INDIANA UNIVERSITY ALUMNUS NAMED NEW U.S. AMBASSADOR TO RUSSIA
NOTE: Professor Alexander Rabinowitch will be attending the swearing-in ceremony on Tuesday (Sept. 2) and can be reached for comment that evening at 812-339-8575.
BLOOMINGTON, Ind. -- James F. Collins (M.A. 1964), an alumnus of Indiana University's
Russian and East European Institute (REEI) and Department of History, will be confirmed
Tuesday (Sept. 2) as the new U.S. ambassador to Russia. The swearing-in ceremony will be held
at 11:30 a.m. in the State Department Treaty Room, 2201 C St. NW, Washington, D.C.
Collins, who speaks Russian, German and Turkish, assumes the ambassadorship after four years
as ambassador-at-large to the new independent states of the former Soviet Union, and three years
as deputy chief of mission at the American embassy in Moscow. He has also served on the staff of
the National Security Council and is a former director of the State Department's operations
center.
"We are pleased to see another member of our alumni family succeed," said IU President Myles
Brand of Collins' appointment. "He joins a distinguished group of IU graduates who play a
leading role in world affairs. Indiana University has a tradition of excellence in the study of
Eastern Europe, including Russia, and Ambassador Collins' alma mater stands ready to assist him
as he assumes his duties. We offer him our best wishes for success."
Patrick O'Meara, dean of International Programs at IU, noted that the university "is doubly
honored by the appointment. "Not only is James Collins a graduate of IU," said O'Meara, "but so
is his wife, Naomi, who until recently served as executive director of NAFSA: Association of
International Educators." Naomi Feldman Collins earned her Ph.D. in British history from IU in
1970. The Collinses have two sons, Robert and Jonathan.
A native of Aurora, Ill., Collins earned his bachelor's degree from Harvard University. Before
joining the State Department, he worked as an assistant professor at the U.S. Naval Academy. His
honors include distinguished, superior and meritorious honor awards.
"He was a very hard worker, very bright and very determined," said Alexander Rabinowitch, who
was a friend and IU classmate of Collins' and also a former director of the institute. "I think those
qualities have served him well. I've been with him one or two times at the Moscow embassy. He
worked like a bear then and he works like a bear now."
At IU in the 1960s, Collins studied with some of the leading specialists in Russian affairs,
including the late Robert F. Byrnes, Distinguished Professor and founding director of REEI, and
Professor Emeritus Darrell Hammer, a well-known scholar of Soviet and Russian politics.

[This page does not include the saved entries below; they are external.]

theorem exec_keeps_mismatch_registers {i : Instr} {s t : State} (h : exec i s = .next t) (hi : i ≠ .chParse) :
    t.stExp = s.stExp ∧ t.stFnd = s.stFnd := by
  obtain ⟨-, -, -, -, same⟩ | ⟨e, rfl, -, ⟨-, -, -, -, hp⟩ | he⟩ := exec_next_cases h
  · exact ⟨same _ (writes_mismatch_registers hi).1, same _ (writes_mismatch_registers hi).2⟩
  · exact absurd hp hi
  · exact raised_keeps_mismatch_registers he _ _

/-- Settles O40: CH.PARSE by its three ways to end, every other command by its frame. -/
theorem mismatchRegistersKeepTheirValues : Obligations.MismatchRegistersKeepTheirValues := by
  intro i s t h
  by_cases hi : i = .chParse
  · subst hi
    obtain ⟨e, he, rfl⟩ | ⟨whole, rfl⟩ | ⟨c, rfl⟩ := execChParse_next_cases h
    · exact ⟨fun _ => raised_keeps_mismatch_registers he _ _, fun h6 => absurd h6.2 (ErrorKind.code_ne_six he)⟩
    · exact ⟨fun h6 => absurd ⟨rfl, rfl⟩ h6, fun _ => ⟨_, rfl, whole, rfl, rfl⟩⟩
    · exact ⟨fun _ => ⟨rfl, rfl⟩, fun h6 => absurd h6.2 (by simp)⟩
  · exact ⟨fun _ => exec_keeps_mismatch_registers h hi, fun h6 => absurd h6.1 hi⟩

/-! The reset table. -/

@[simp] theorem reset_space (sp : Space) : State.reset.space sp = [] := by cases sp <;> rfl

/-- After reset no offset of any space is valid (10_state.md R33). -/
theorem reset_byteAt (sp : Space) (a : Nat) : State.reset.byteAt sp a = none := by simp [Block.byteAt]

/-- Settles O47: the registers by the literals of `Block.reset`, the three spaces by `reset_byteAt`. -/
theorem firstStateIsTheResetState : Obligations.FirstStateIsTheResetState :=
  ⟨rfl, rfl, rfl, rfl, rfl, rfl, rfl, rfl, rfl, rfl, rfl, reset_byteAt⟩

end Sys2Proof.Machine
end

section
/-! PROOFS. The decoder's verdict on a reserved word (30_encoding.md R85, R86), the text commands and the display of a
type (41_chunk_type.md R126 to R128, 42_chunk_framer.md R170), and when a command completes (60_exceptions.md R209). -/

namespace Sys2Proof.Machine

open Sys2Proof

variable {s : State}

/-! The guards, where their condition is known. -/

theorem withType_of_some {k : TypeCode → Host.Outcome State Fault Refusal} {c : TypeCode} (h : s.ty = some c) :
    withType s k = k c := by simp [withType, h]

theorem withType_of_none {k : TypeCode → Host.Outcome State Fault Refusal} (h : s.ty = none) :
    withType s k = .next { s with stErr := 8#4 } := by simp [withType, h, raise]

theorem withChunk_of_some {k : Chunk → Host.Outcome State Fault Refusal} {c : Chunk} (h : s.ck = some c) :
    withChunk s k = k c := by simp [withChunk, h]

theorem withChunk_of_none {k : Chunk → Host.Outcome State Fault Refusal} (h : s.ck = none) :
    withChunk s k = .next { s with stErr := 8#4 } := by simp [withChunk, h, raise]

theorem withTextOps_of_true {k : Host.Outcome State Fault Refusal} (h : s.cfg.textOps = true) :
    withTextOps s k = k := by simp [withTextOps, h]

theorem withTextOps_of_false {k : Host.Outcome State Fault Refusal} (h : s.cfg.textOps = false) :
    withTextOps s k = .refused .textOpAbsent := by simp [withTextOps, h]

/-! Making a type of four bytes (41_chunk_type.md R125). -/

theorem alpha_iff_letters (b0 b1 b2 b3 : Byte) : TypeCode.alpha ⟨b0, b1, b2, b3⟩ = true ↔ Letters b0 b1 b2 b3 := by
  simp only [TypeCode.alpha, Bool.and_eq_true, isAlpha_iff, Letters, Letter, and_assoc]

theorem makeType_of_letters {b0 b1 b2 b3 : Byte} (h : Letters b0 b1 b2 b3) :
    makeType ⟨b0, b1, b2, b3⟩ s = .next { s with ty := some ⟨b0, b1, b2, b3⟩, stErr := 0#4 } := by
  rw [makeType, if_pos ((alpha_iff_letters ..).2 h), succeed]

theorem makeType_of_not_letters {b0 b1 b2 b3 : Byte} (h : ¬ Letters b0 b1 b2 b3) :
    makeType ⟨b0, b1, b2, b3⟩ s = .next { s with ty := none, stErr := 1#4 } := by
  rw [makeType, if_neg (mt (alpha_iff_letters ..).1 h), raise, raised_ty_invalidTypeByte]

/-! CT.FROMS, CT.BYTES and CT.DISP. -/

theorem nonAscii_iff (b0 b1 b2 b3 : Byte) :
    TypeCode.nonAscii ⟨b0, b1, b2, b3⟩ = true ↔
      0x80 ≤ b0.toNat ∨ 0x80 ≤ b1.toNat ∨ 0x80 ≤ b2.toNat ∨ 0x80 ≤ b3.toNat := by
  simp only [TypeCode.nonAscii, Bool.or_eq_true, decide_eq_true_eq, or_assoc]

/-- The length is checked first (60_exceptions.md R192). -/
theorem execCtFroms_of_wrong_length (ht : s.cfg.textOps = true) (h : s.ilen ≠ 4) :
    execCtFroms s = .next { s with ty := none, stErr := 2#4 } := by
  rw [execCtFroms, withTextOps_of_true ht, if_pos h, raise, raised_ty_wrongLength]

/-- On four bytes CT.FROMS checks for ASCII and is otherwise `makeType`, which is all of CT.FROMB. -/
theorem execCtFroms_of_four {b0 b1 b2 b3 : Byte} (ht : s.cfg.textOps = true) (hb : s.ibuf = [b0, b1, b2, b3]) :
    execCtFroms s =
      if TypeCode.nonAscii ⟨b0, b1, b2, b3⟩ = true then .next { s with ty := none, stErr := 3#4 }
      else makeType ⟨b0, b1, b2, b3⟩ s := by
  have four : s.ilen = 4 := by simp [Block.ilen, hb]
  have operand : typeAt s.ibuf 0 = ⟨b0, b1, b2, b3⟩ := by rw [hb]; rfl
  rw [execCtFroms, withTextOps_of_true ht, if_neg (not_not.2 four), operand, raise, raised_ty_nonAscii]

/-- Settles O15: the length by `execCtFroms_of_wrong_length`, the checks on four bytes by `execCtFroms_of_four`. -/
theorem fromStringChecksInOrder : Obligations.FromStringChecksInOrder := by
  refine ⟨by decide, fun s => ⟨withTextOps_of_false, execCtFroms_of_wrong_length, fun b0 b1 b2 b3 ht hb => ⟨?_, ?_⟩⟩⟩
  · intro high
    exact (execCtFroms_of_four ht hb).trans (if_pos ((nonAscii_iff ..).2 high))
  · intro low
    have ascii : ¬ TypeCode.nonAscii ⟨b0, b1, b2, b3⟩ = true := by
      rw [nonAscii_iff]
      omega
    have asFromb : exec .ctFroms s = makeType ⟨b0, b1, b2, b3⟩ s := (execCtFroms_of_four ht hb).trans (if_neg ascii)
    exact ⟨asFromb, fun h => asFromb.trans (makeType_of_letters h), fun h => asFromb.trans (makeType_of_not_letters h)⟩

/-- CT.DISP is CT.BYTES where it exists (41_chunk_type.md R128: the text of a type is its bytes). -/
theorem execCtDisp_eq_execCtBytes (h : s.cfg.textOps = true) : execCtDisp s = execCtBytes s := withTextOps_of_true h

/-- Settles O16: CT.BYTES by the guard on `TY`, CT.DISP as CT.BYTES behind the guard on `TEXT_OPS`. -/
theorem typeBytesAndDisplay : Obligations.TypeBytesAndDisplay := by
  refine ⟨by decide, by decide, fun s => ⟨fun c hc => ?_, fun hn => ?_, withTextOps_of_false⟩⟩
  · have bytes : execCtBytes s = .next { s with obuf := c.bytes, stErr := 0#4 } := withType_of_some hc
    exact ⟨bytes, fun h => (execCtDisp_eq_execCtBytes h).trans bytes⟩
  · have bytes : execCtBytes s = .next { s with stErr := 8#4 } := withType_of_none hn
    exact ⟨bytes, fun h => (execCtDisp_eq_execCtBytes h).trans bytes⟩

/-! CH.TEXT. -/

/-- On a held chunk the whole of CH.TEXT is the test of its data (42_chunk_framer.md R170). -/
theorem execChText_of_chunk {c : Chunk} (ht : s.cfg.textOps = true) (hc : s.ck = some c)
    (hl : c.len.toNat = c.data.length) :
    execChText s =
      if utf8Valid c.data = true then .next { s with obuf := c.data, stErr := 0#4 }
      else .next { s with stErr := 7#4 } := by
  rw [execChText, withTextOps_of_true ht, withChunk_of_some hc, payload_eq hl, returnBytes, succeed, raise,
    raised_invalidUtf8]

/-- Settles O30: the guards on `TEXT_OPS` and `CK.V`, then `execChText_of_chunk`. -/
theorem textIsThePayloadIfUtf8 : Obligations.TextIsThePayloadIfUtf8 := by
  refine ⟨by decide, fun s => ⟨withTextOps_of_false, fun ht hn => ?_, fun c ht hc hl => ⟨fun hv => ?_, fun hv => ?_⟩⟩⟩
  · exact (withTextOps_of_true ht).trans (withChunk_of_none hn)
  · exact (execChText_of_chunk ht hc hl).trans (if_pos hv)
  · exact (execChText_of_chunk ht hc hl).trans (if_neg (Bool.eq_false_iff.1 hv))

/-! Completing: answering a next state. -/

/-- The outcome is a next state. -/
def Completes (o : Host.Outcome State Fault Refusal) : Prop := ∃ t, o = .next t

/-- There is no fault, so what does not complete is refused. -/
theorem refused_iff_not_completes {o : Host.Outcome State Fault Refusal} : (∃ r, o = .refused r) ↔ ¬ Completes o := by
  cases o with
  | next t => simp [Completes]
  | fault f => cases f
  | refused r => simp [Completes]

namespace Completes

@[simp] theorem succeed : Completes (succeed s) := ⟨_, rfl⟩

@[simp] theorem raise {d : Dest} {e : ErrorKind} : Completes (raise d e s) := ⟨_, rfl⟩

@[simp] theorem not_refused {r : Refusal} : ¬ Completes (.refused r) := fun ⟨_, h⟩ => nomatch h

theorem ite_iff {p : Prop} [Decidable p] {a b : Host.Outcome State Fault Refusal} :
    Completes (if p then a else b) ↔ (p → Completes a) ∧ (¬ p → Completes b) := by
  split <;> simp [*]

theorem ite {p : Prop} [Decidable p] {a b : Host.Outcome State Fault Refusal} (ha : Completes a) (hb : Completes b) :
    Completes (if p then a else b) := ite_iff.2 ⟨fun _ => ha, fun _ => hb⟩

"The institute has one of the largest and most diverse groups of specialists in Russian history in
the country," Rabinowitch said. "Some faculty have purely academic backgrounds and some have
government backgrounds, so students are exposed to a lot of different influences and
perspectives. For example, Bob Byrnes, who was one of Jim's mentors, had been a consultant to
the CIA. John Thompson, who mentored both Jim and me, had been in the foreign service. They
were both also very good historians."
The interdisciplinary nature of the institute is just one of its strengths, as are the dedication and
commitment of its faculty and staff, O'Meara said. "They are continuing a legacy that began when
IU Chancellor Herman Wells supported the institute at a time when McCarthy-era politics made it
unpopular to study Russia."
Collins' most recent visit to campus was in May 1996 after he delivered the keynote address at an
REEI-sponsored forum in Indianapolis, "Russian Presidential Elections 1996: International
Business and Policy Implications."
"The talk, in which Collins laid out U.S. policy toward Russia and the other states of the region,
was warmly received by the nearly 100 guests from the Indianapolis business, government and
professional communities," said current REEI Director David Ransel. "This forum was just one in
a continuing series of informational meetings sponsored by REEI that bring many leading
government and academic specialists to Indiana each year."